Вместе с послом СССР Валентином Петровичем Касаткиным (по утрам, до работы, мы успевали сыграть с ним пару сетов в теннис) беседовали мы с Госсекретарем по иностранным делам Португалии Ж. М. Дурау Баррозу, собеседником и приятным, и содержательным. Я повторил спой излюбленный тезис: Советский Союз примет то, что и конечном счете устроит наших друзей. Более того, мы лаже готовы гарантировать будущие договоренности. То, что мы предлагали себя в гаранты, было неплохим нашим козырем: еще только начались переговоры, а мы демонстрировали нашу уверенность в их благоприятном исходе. Да и сама постановка вопроса о гарантиях была важным компонентом будущей конструкции. Не случайно, уже через два месяца участники переговоров обратились к постоянным членам Совета Безопасности, т. е. и к Советскому Союзу, с просьбой о гарантиях. Отметил я в очередной раз различие в международно-правовом и в практическом ракурсах: ЮАР в соответствии с первым должна уйти из Намибии без всяких условий, но если Ангола и Куба фактически обсуждают с ЮАР и США график вывода кубинских войск — это их право. Раз кубинские войска прибыли в Анголу по приглашению законного правительства страны, две страны могут решить вопрос об их дальнейшей судьбе. Но в каком виде предстает ЮАР, если ее президент устраивает смотр своим войскам, незаконно находящимся за сотни километров от собственной границы, посещает штаб-квартиру мятежной УНИТА. И все это под предлогом необходимости остановить «русскую агрессию».

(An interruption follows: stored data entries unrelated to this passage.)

-- ==== Sys2Proof/Machine/Operands.lean ====
section
/-! DEFINITION. Operand forms (spec 03 R79, 01 R37), predicates (R77), token kinds (R34), and the credit that an instance needs
to issue (11 R330). -/

namespace Sys2Proof.Machine

/-- A thread whose tokens have become pass tokens (R24, R367), or that has left. -/
def Thread.dead (t : Thread) : Bool := t.aborted || t.state == .faulted || t.state == .free

/-- The thread of a firing. -/
def State.ft (s : State) (f : Firing) : Thread := s.thread f.core f.thread

/-- Span of a thread while it is in the load. -/
def Core.spanOf (c : Core) (id : Nat) : Option Span := c.spans.find? (fun (p : Span) => p.id == id)

/-- Dimensions of a thread's workgroup (R29); a group of a graph is X = g (R351). -/
def State.dims (s : State) (th : Thread) : Nat × Nat × Nat :=
  if (s.graph? th.launch).isSome then (th.grpCount, 1, 1) else
  match s.launch? th.launch with
  | some l => (l.dimX, l.dimY, l.dimZ)
  | none => (1, 1, 1)

/-- `%param` of a thread (R37): its launch's block, or its node's. -/
def State.paramOf (s : State) (th : Thread) : Nat :=
  match s.graph? th.launch, (s.wg? th.launch th.wgid).bind Workgroup.node with
  | some g, some n => ((g.nodes[n]?).map GNode.param).getD 0
  | _, _ => ((s.launch? th.launch).map Launch.param).getD 0

/-- Value of a thread constant (R37). -/
def State.constVal (s : State) (f : Firing) (c : ThreadConst) : Dword :=
  let th := s.ft f
  let d := s.dims th
  let tid := th.tidw.toNat
  let sp := (s.core f.core).spanOf th.span
  let g := (sp.map Span.g).getD 16
  let sn := (sp.map Span.s).getD 1
  let n := (sp.map (fun (p : Span) => p.members.length)).getD 0
  let v : Nat := match c with
    | .tid => tid
    | .tidx => tid % d.1
    | .tidy => tid / d.1 % d.2.1
    | .tidz => tid / (d.1 * d.2.1)
    | .wgid => th.wgid % 2 ^ 32
    | .wgdim => d.1 + d.2.1 * 2 ^ 17 + d.2.2 * 2 ^ 34
    | .lane => th.lane
    | .gsize => g + sn * 256
    | .gmask => 2 ^ min g (n - th.lane / g * g) - 1
    | .coreid => f.core
    | .clusterid => f.core / 8
    | .slot => f.thread
    | .iter => f.tag.out.toNat * 64 + f.tag.inn.toNat
    | .depth => th.recDepth.toNat
    | .grpcount => if (s.graph? th.launch).isSome then th.grpCount else ((s.wg? th.launch th.wgid).map Workgroup.n).getD 0
    | .param => s.paramOf th
  BitVec.ofNat 64 v

/-- Immediate-pool entry of the active load (R80). -/
def Core.poolEntry (c : Core) (i : Nat) : Dword := (c.load.pool[i]?).getD 0

/-- The thread of a firing is dead: what it consumes from now on are pass tokens, unless it had fired before (R24, R367). -/
def State.ended (s : State) (f : Firing) : Bool := (s.ft f).dead && !f.mute && !f.live

/-- What an operand specifier supplies (R79): a token of a thread that is dead is a pass token; an absent operand is data 0 and
is not read. -/
def State.operand (s : State) (f : Firing) (x : Src) (tok : Option Val) : Val :=
  match x with
  | .token => if s.ended f then .pass else tok.getD .pass
  | .pool i => .data ((s.core f.core).poolEntry i.toNat)
  | .const c => .data (s.constVal f c)
  | .absent => .data 0

/-- Operand A of a firing. -/
def State.opA (s : State) (f : Firing) (w : SlotWord) : Val := s.operand f w.a f.a
/-- Operand B of a firing. -/
def State.opB (s : State) (f : Firing) (w : SlotWord) : Val := s.operand f w.b f.b
/-- Operand C of a firing. -/
def State.opC (s : State) (f : Firing) (w : SlotWord) : Val := s.operand f w.c f.c

/-- What the predicate makes of an instance (R77). -/
inductive Go where
  | fire
  | skip
  | stop (k : Sub)
  | poison
  deriving DecidableEq, Repr

/-- The predicate of a firing (R77); a dead thread fires nothing. -/
def State.go (s : State) (f : Firing) (w : SlotWord) : Go :=
  if s.ended f then .skip
  else if w.pm = .none then .fire
  else match f.p.getD .pass with
    | .pass => .skip
    | .err .poison => .poison
    | .err k => .stop k
    | .data x => if (x != 0) = (w.pm == .ifTrue) then .fire else .skip

/-- What R34 gives for the operands read when they are not all data: a pass token, Poison, or the first error. -/
def joinKinds (vs : List Val) : Option Val :=
  if vs.contains .pass then some .pass
  else if vs.contains (.err .poison) then some (.err .poison)
  else vs.find? (fun v => match v with | .err _ => true | _ => false)

/-- Payload of a data token; 0 for the others. -/
def Val.bits : Val → Dword
  | .data x => x
  | _ => 0

/-- An instance of a value class: the predicate, then R34, then `g` on the payloads of A, B and C with what it gives for D0 and
D1. -/
def State.value2 (s : State) (f : Firing) (w : SlotWord) (g : Dword → Dword → Dword → Val × Val) : State :=
  match s.go f w with
  | .skip => s.emitBoth f w .pass
  | .stop k => s.emitBoth f w (.err k)
  | .poison => s.commit f 0x20 .none none 0
  | .fire =>
    match joinKinds [s.opA f w, s.opB f w, s.opC f w] with
    | some v => s.emitBoth f w v
    | none =>
      let r := g (s.opA f w).bits (s.opB f w).bits (s.opC f w).bits
      s.emit2 f w r.1 r.2

/-- An instance of a value class whose D1 receives a copy. -/
def State.value (s : State) (f : Firing) (w : SlotWord) (g : Dword → Dword → Dword → Val) : State :=
  s.value2 f w (fun a b c => (g a b c, g a b c))

/-- An instance that a trigger and a predicate alone govern (R112): `g` runs for a data or error trigger. -/
def State.triggered (s : State) (f : Firing) (w : SlotWord) (g : State → State) : State :=
  match s.go f w with
  | .skip => s.emitBoth f w .pass
  | .stop k => s.emitBoth f w (.err k)
  | .poison => s.commit f 0x20 .none none 0
  | .fire => if s.opA f w = .pass then s.emitBoth f w .pass else g s

/-- An instance that makes accesses or engine operations (R34, R77, R182): `d0Order` says that D0 carries an order token. A Poison
predicate commits 0x20, that of `pref` too (log 80), and a trigger that holds Poison lets its instance act (R112; log 83). -/
def State.operation (s : State) (f : Firing) (w : SlotWord) (d0Order : Bool) (vs : List Val) (g : State → State) : State :=
  match s.go f w with
  | .skip => s.emitBoth f w .pass
  | .stop k => s.emit2 f w (if d0Order then .pass else .err k) .pass
  | .poison => s.commit f 0x20 .none none 0
  | .fire => if vs.contains .pass then s.emitBoth f w .pass else g s

/-! ### Held accesses (R181) -/

/-- The tail of a `cas2`: its word, and the firing as which its tokens leave (R193). -/
def State.casTail (s : State) (f : Firing) : SlotWord × Firing :=
  let blank : SlotWord := ⟨.b64, 1, .none, .absent, .absent, .absent, .none, .none, 0, 0⟩
  ((match f.kept with
    | some h => h.tail
    | none => ((s.core f.core).load.fields (f.node + 1)).getD blank), { f with slot := f.slot + 1 })

/-- An operand specifier once its value is kept as a token. -/
def keptSrc (x : Src) : Src := if x = .absent then .absent else .token

/-- The word of a firing's slot with its operands as tokens, once their values are kept. -/
def Core.keptWord (c : Core) (f : Firing) : BitVec 128 :=
  match c.load.opc f.node, c.load.fields f.node with
  | some o, some w => SlotWord.encode o { w with a := keptSrc w.a, b := keptSrc w.b, c := keptSrc w.c }
  | _, _ => 0

/-- A firing with what its access keeps while it is held: the operand values, its word, and where it goes. -/
def State.keepAt (s : State) (f : Firing) (g : Nat) (x : Target) : Firing :=
  if f.kept.isSome then f
  else
    let c := s.core f.core
    let tail := (s.casTail f).1
    let value := fun (x : Option Src) (tok : Option Val) => (x.map (fun x => s.operand f x tok)).orElse (fun _ => tok)
    let w := c.load.fields f.node
    { f with
      a := value (w.map SlotWord.a) f.a, b := value (w.map SlotWord.b) f.b, c := value (w.map SlotWord.c) f.c
      ta := some (s.operand f tail.a f.ta), tb := some (s.operand f tail.b f.tb)
      kept := some {
        word := c.keptWord f, tail := { tail with a := keptSrc tail.a, b := keptSrc tail.b }
        g := g, va := (match x with | .va a => a | .spad _ _ => 0)
        spad := (match x with | .spad k o => some (k, o) | .va _ => none)
        ctx := s.ctxAt f.core f.thread } }

/-- A firing that keeps a virtual address. -/
def State.keep (s : State) (f : Firing) (g va : Nat) : Firing := s.keepAt f g (.va va)

/-- Where a held access goes. -/
def Kept.target (h : Kept) : Target := match h.spad with | some (k, o) => .spad k o | none => .va h.va

/-- The place of an instance's access: a held one goes where it went. -/
def State.locateOf (s : State) (f : Firing) (x : Target) (rd wr : Bool) : State × Except Stop Place :=
  match f.kept with
  | some h => (s.accessAs .none ((f.who.map (fun x => x.1)).getD 0)).locateCtx f.core h.ctx h.target rd wr
  | none => s.locate f.core f.thread x rd wr

/-- An instance's access stops (R181): a contained fault is committed, an absent page holds the instance, a refusal aborts its
workgroup, and a wait parks it. -/
def State.stopAccess (s : State) (f : Firing) (kind : AccessKind) (g : Nat) (e : Stop) : State :=
  match e with
  | .fault cause detail => s.commit f cause kind (some g) detail
  | .absent va detail =>
    let f := s.keep f g va
    s.hold (dieOf f.core) ((f.kept.map Kept.ctx).getD 0) va (.firing f)
      { s.firingRec f 0x10 1 kind detail with held := true, va := some g, ctx := f.kept.map Kept.ctx }
  | .denied detail pa => s.refuse f { s.firingRec f 0x11 2 kind detail with va := some g, pa := pa }
  | .ats va =>
    let f := s.keep f g va
    s.atsWait (dieOf f.core) ((f.kept.map Kept.ctx).getD 0) va (.firing f)
  | .notReady va => s.park (s.keep f g va) .stack

/-! ### Predecessors of a release (R186) -/

/-- Opcode of an instance: of the word that it keeps, or of its slot's. -/
def State.opcOf (s : State) (f : Firing) : Nat :=
  f.kept.elim (((s.core f.core).load.opc f.node).getD 0) (fun (h : Kept) => (h.word.extractLsb' 120 8).toNat)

«Как СССР относится к контактам между ЮАР и Анголой?» — спрашивают португальцы. «Мы не против. Ангола — суверенное государство, ей самой решать, с кем иметь дело. Лишь бы не дали себя обыграть», — отвечаю я. Мы далеки от того, чтобы считать подходы ЮАР и США полностью совпадающими. Но и общего между нами немало. Наша военная поддержка прифронтовых государств, а она почти вся идет в долг, — одно из средств образумить южноафриканских националистов, показать, что политическое урегулирование в их интересах. Мы не против ЮАР как таковой, в свое время наши симпатии были на стороне буров. Не подогреваем мы и националистические страсти некоторой части черного населения. Против чего возражает Советский Союз — так это политика Претории. В ее же интересах изменить ее, — говорил я в надежде, что это будет передано юаровцам. Так это обычно и происходило.

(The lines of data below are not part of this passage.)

/-- The next set of a thread at the fabric edge with the tokens left over; none while it is not complete. A thread that has left
its load or that no longer runs, and has nothing in transit, sends no more: what it has not sent are pass tokens (R24). -/
def State.fabricSet (s : State) (k : Nat) (m : MxCtl) (feed : Nat) : Option (OpSet × Core) :=
  let c := s.core k
  let t := m.f.thread
  let n := 16 * mxK m.w
  let next := (c.feedNext.look (4 * t + feed)).getD 0
  let r := takeFeed feed t n next c.feeds
  let over_ := m.f.mute || ((s.ft m.f).dead && s.idleBut k t)
  let rows := (List.range 16).map (fun i => (r.1.drop (mxK m.w * i)).take (mxK m.w))
  let taken := takeScales feed (mxK m.w) rows r.2
  let scales := taken.1
  let ready := r.1.all Option.isSome && (!m.w.mxBlock || scales.all Option.isSome)
  if !ready && !over_ then none
  else
    let vals := rows.zipWith (fun row sc => row.map (fun x =>
      match x, m.w.mxBlock, sc with
      | none, _, _ => Val.pass
      | some x, false, _ => x.val
      | some x, true, some e => readElem (mxWidth m.w feed) (e.val.bits.toNat % 256) x.val
      | some _, true, none => .pass)) scales
    let exps := scales.map (fun (e : Option FeedTok) => (e.map (fun (x : FeedTok) => x.val.bits.toNat % 256)).getD 0)
    some (⟨vals.flatten, exps⟩, { c with
      feeds := if m.w.mxBlock then taken.2 else r.2
      feedNext := c.feedNext.put (4 * t + feed) ((next + n) % 64) })

/-- The next operand set of one feed for an `mxop`, with the core without it. -/
def State.feedSet (s : State) (k : Nat) (m : MxCtl) (feed : Nat) : Option (OpSet × Core) :=
  match (if feed = 0 then m.srcA else m.srcB) with
  | none => s.fabricSet k m feed
  | some n =>
    let c := s.core k
    if c.streamReady n m.w feed then
      let b := setBytes m.w feed
      some (streamSet m.w feed ((c.port n).buf.take b),
        (c.onPort n (fun (q : Port) => { q with buf := q.buf.drop b })).portCheck n)
    else none

/-! ### Contributions (R66 to R70) -/

/-- Format in which a matrix operation accumulates. -/
def mxFmt (w : SlotWord) : Fmt := if w.ty = .f64 then fmtOf .f64 else fmtOf .f32

/-- One step of the chain of R67: the running sum stands before the operands in NaN order. -/
def chainStep (f : Fmt) (acc : Option Nat) (t : FVal × FVal) : Option Nat :=
  match acc with
  | none => some (f.deliver .rne (fMul t.1 t.2))
  | some x =>
    let s := f.decode x
    some (f.deliver .rne ((firstNan [s, t.1, t.2]).getD (fFma .rne t.1 t.2 s)))

/-- The exact sum of a group of products, rounded once to FP32 (R68). -/
def groupSum (g : List (FVal × FVal)) : Nat :=
  let f := fmtOf .f32
  match g with
  | [] => 0
  | g =>
    let ps := g.map (fun t => mulVal t.1 t.2)
    f.deliver .rne ((firstNan (g.flatMap (fun t => [t.1, t.2]))).getD
      (if ps.contains none then .invalid else sumVals .rne (ps.filterMap id)))

/-- Is the value an error token? -/
def Val.isErr (v : Val) : Bool := match v with | .err _ => true | _ => false

/-- The contribution of an affected pass (R70): the IEEE result of the exact sum of its terms with the images of the error elements. A NaN
image or an invalid combination, of a product or of infinite products, gives the canonical NaN, a NaN among the data delivers itself (R51), and otherwise the sum is infinite.
For .f64 operands, of whose format R70 does not speak, it is the binary64 result (log 65). -/
def affectedPass (f : Fmt) (value : Val → FVal) (ts : List (Val × Val)) : Nat :=
  let nan := fun (v : Val) => !v.isErr && (value v).isNan
  let sound := (ts.filter (fun t => !(nan t.1 || nan t.2))).map (fun t => mulVal (value t.1) (value t.2))
  if ts.any (fun t => t.1 == .err .nan || t.2 == .err .nan) ∨ sound.contains none then f.nan
  else match sumVals .rne (sound.filterMap id), firstNan (ts.flatMap (fun t => [value t.1, value t.2])) with
    | .invalid, _ => f.nan
    | _, some x => f.deliver .rne x
    | .inf neg, none => f.withSign neg f.inf
    | _, none => f.nan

Еще один вопрос португальцев: стремитесь ли вы облегчить поиски решения внутренних проблем Анголы? — Да, для этого мы и пытаемся создать благоприятные внешние условия. Но подменять собой непосредственно заинтересованные ангольские стороны не собираемся. В условиях, когда Луанда не хочет разговаривать с УНИТА, считая ее продолжением вооруженных сил иностранного государства, приходится действовать поэтапно. Первый — создание подходящей внешней среды. Второй — договоренность между самими ангольцами. Я ссылался на Душ Сантуша, заверявшего меня, что при такой последовательности решение будет найдено быстро. Действительность, к сожалению, оказалась сложнее.

Португальцы, твердо заявлявшие, что мятежникам они не помогают, предрекали, что после урегулирования на Юге проблемы Анголы будут смещаться на север. Возрастает роль Заира. Именно через него американцы пытаются сейчас перекупить УНИТА у юаровцев. Так что вы правы, говорили мне португальские коллеги, что не отождествляете Южноафриканскую Республику и Соединенные Штаты. Возможно, что и военная операция, затеянная юаровцами под Куито Куанавале, имела одной из целей показать, кто босс в регионе.

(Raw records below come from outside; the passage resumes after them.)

/-- An execution: its events by number, and the facts that no rule fixes. `descends` holds pairs of instances of one thread and load
where the second consumed a token that descends from the first (R269); `outsideOrder` the order of a host agent's own accesses, and of a
hart's the dependencies (R282, R410); `program` the events of harts in the order of their programs; `covered` the engine events that an `ewait` or a `chdone` covers (R252, R253); `rf` the write from which each
byte of a read takes its value; `mo` the order of atomic writes of a location (R275); `place` the sequence in which accesses are
performed at their places (R194, R278, R283); `order` the order S of the `.sc` fences (R280); `final` the write that a location ends
with; `path3` whether host atomics run on path 3 (R195). -/
structure Execution where
  events : List MemEvent
  descends : List (Nat × Nat) := []
  outsideOrder : List (Nat × Nat) := []
  program : List Nat := []
  covered : List (Nat × Nat) := []
  rf : List ((Nat × Loc) × Nat) := []
  mo : List (Loc × List Nat) := []
  place : List Nat := []
  order : List Nat := []
  final : List (Loc × Nat) := []
  path3 : Bool := false
  deriving DecidableEq, Repr

namespace Execution

variable (x : Execution)

/-- An event by its number; a number with no event is an issue of no agent. -/
def ev (i : Nat) : MemEvent := (x.events[i]?).getD { agent := .init, kind := .issue 0 0 }

/-- Numbers of the events. -/
def ids : List Nat := List.range x.events.length

/-- Events that write a location. -/
def writers (l : Loc) : List Nat := x.ids.filter (fun i => (x.ev i).kind.writes && (x.ev i).locs.contains l)

/-- Events that read a location. -/
def readers (l : Loc) : List Nat := x.ids.filter (fun i => (x.ev i).kind.reads && (x.ev i).locs.contains l)

/-- Every location that an event touches. -/
def allLocs : List Loc := (x.events.flatMap MemEvent.locs).dedup

/-- The write from which a read takes a byte. -/
def source (r : Nat) (l : Loc) : Option Nat := x.rf.lookup (r, l)

/-- The byte that a read returns at a location. -/
def valueOf (r : Nat) (l : Loc) : Option Byte := (x.source r l).bind (fun w => (x.ev w).byteAt l)

/-- The byte that a location ends with. -/
def finalOf (l : Loc) : Option Byte := (x.final.lookup l).bind (fun w => (x.ev w).byteAt l)

/-! ### Same-thread order (R269, R274) -/

/-- Two events of one thread. -/
def sameThread (a b : Nat) : Bool :=
  match (x.ev a).agent with
  | .thread _ _ _ _ => (x.ev a).agent == (x.ev b).agent
  | _ => false

/-- The issue event of an operation counts it in a class. -/
def ofClass (o cls : Nat) : Bool := x.events.any (fun e => e.kind == .issue o cls)

/-- An engine event that an engine acquire may cover: of an operation of its own thread and of the class that the `ewait` names, a word of
its channel in its load for `chdone` (R252, R253). -/
def coverable (a b : Nat) : Bool :=
  match (x.ev a).kind, (x.ev b).kind with
  | .engineWrite _ c, .chdone ch _ => c == some ch && (x.ev a).cfg == (x.ev b).cfg
  | k, .ewait cls _ => k.engineOp.any (fun o => x.ofClass o cls) && x.sameThread a b
  | _, _ => false

/-- The order of RISC-V that a hart's accesses follow (R410), from the order of its program: accesses that overlap, the later a write; what an
acquire comes before and a release comes after; and what a fence stands between. Dependencies stand in `outsideOrder`. -/
def hartPairs : List (Nat × Nat) :=
  let after := fun (i : Nat) => (x.ev i).strength == .acq || (x.ev i).strength == .ar || (x.ev i).strength == .sc
  let upTo := fun (i : Nat) => (x.ev i).strength == .rel || (x.ev i).strength == .ar || (x.ev i).strength == .sc
  pairsWhere x.program x.program (fun a b =>
    let e := x.ev a
    let f := x.ev b
    let overlap := f.kind.writes && e.locs.any (fun l => f.locs.contains l)
    let first := if e.kind = .fence then after a || f.kind.writes else after a
    let second := if f.kind = .fence then upTo b || e.kind.reads else upTo b
    earlierIn x.program a b && e.agent == f.agent && (match e.agent with | .hart _ => true | _ => false) &&
      (overlap || first || second))

/-- The four cases of R269 as pairs: descent in a load, drained events of earlier admissions (and of its own load, for what the
terminator does), coverage, and issue predecessors of an engine operation; with the order of hosts and harts (R282, R410). The
closure of these pairs is the transitive relation, since an event's path to an issue event ends in one of the first three. An arrival
covers of the thread's accesses in earlier loads, of which R144 speaks, those that were drained (DEDUCED: R269 defines the order; log
79). -/
def stoPairs : List (Nat × Nat) :=
  let base :=
    x.descends.filter (fun p => x.sameThread p.1 p.2 && (x.ev p.1).adm == (x.ev p.2).adm) ++
    pairsWhere x.ids x.ids (fun a b => x.sameThread a b && (x.ev a).inLoads &&
      (decide ((x.ev a).adm < (x.ev b).adm) || ((x.ev a).adm == (x.ev b).adm && (x.ev b).ending && !(x.ev a).ending))) ++
    x.covered.filter (fun p => x.sameThread p.1 p.2 && x.coverable p.1 p.2)
  base ++
    base.flatMap (fun p => match (x.ev p.2).kind with
      | .issue o _ => (x.ids.filter (fun e => (x.ev e).kind.engineOp == some o && x.sameThread p.1 e)).map (fun e => (p.1, e))
      | _ => []) ++
    x.outsideOrder.filter (fun p => (x.ev p.1).outside && (x.ev p.1).agent == (x.ev p.2).agent) ++ x.hartPairs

Теперь собственно о встрече с Ч. Крокером. Он в первую очередь поднял вопросы, волновавшие американскую сторону. Прежде всего это было продолжавшееся продвижение кубинцев к границе с Намибией. Чет охарактеризовал его как опасную игру, каковой оно во многом и являлось. Другое дело, что в интересах американцев было скорее прекратить ее, а в наших — не препятствовать, даже всячески помогать, но следить, чтобы не вышла из-под контроля. Он подчеркнул: ЮАР обеспокоена тем, что под прикрытием кубинцев продвигаются отряды намибийского освободительного движения. Это тоже было похоже на правду, но и этому тоже не было резона мешать. Крокер же просил, чтобы мы повлияли на наших друзей. За кулисами мы действительно призывали к осторожности, но открыто сказать об этом американцам я не мог. В том числе погому, что отнюдь не исключалось, что они могут использовать это, как и полагается тактически грамотным переговорщикам, в их контактах с Анголой и Кубой, стремясь обнаружить щели в позициях.

Так что моя реакция была очевидной: ангольцы недавно подтвердили юаровцам в Браззавиле, что в пределах своих национальных границ имеют суверенное право на свободное передвижение своих войск, а также находящихся в Анголе на законном основании кубинских подразделений. От себя я добавил, что при этом вряд ли учитывается, удобно ли это для южноафриканцев или нет. Мы не можем и не будем влиять на своих друзей.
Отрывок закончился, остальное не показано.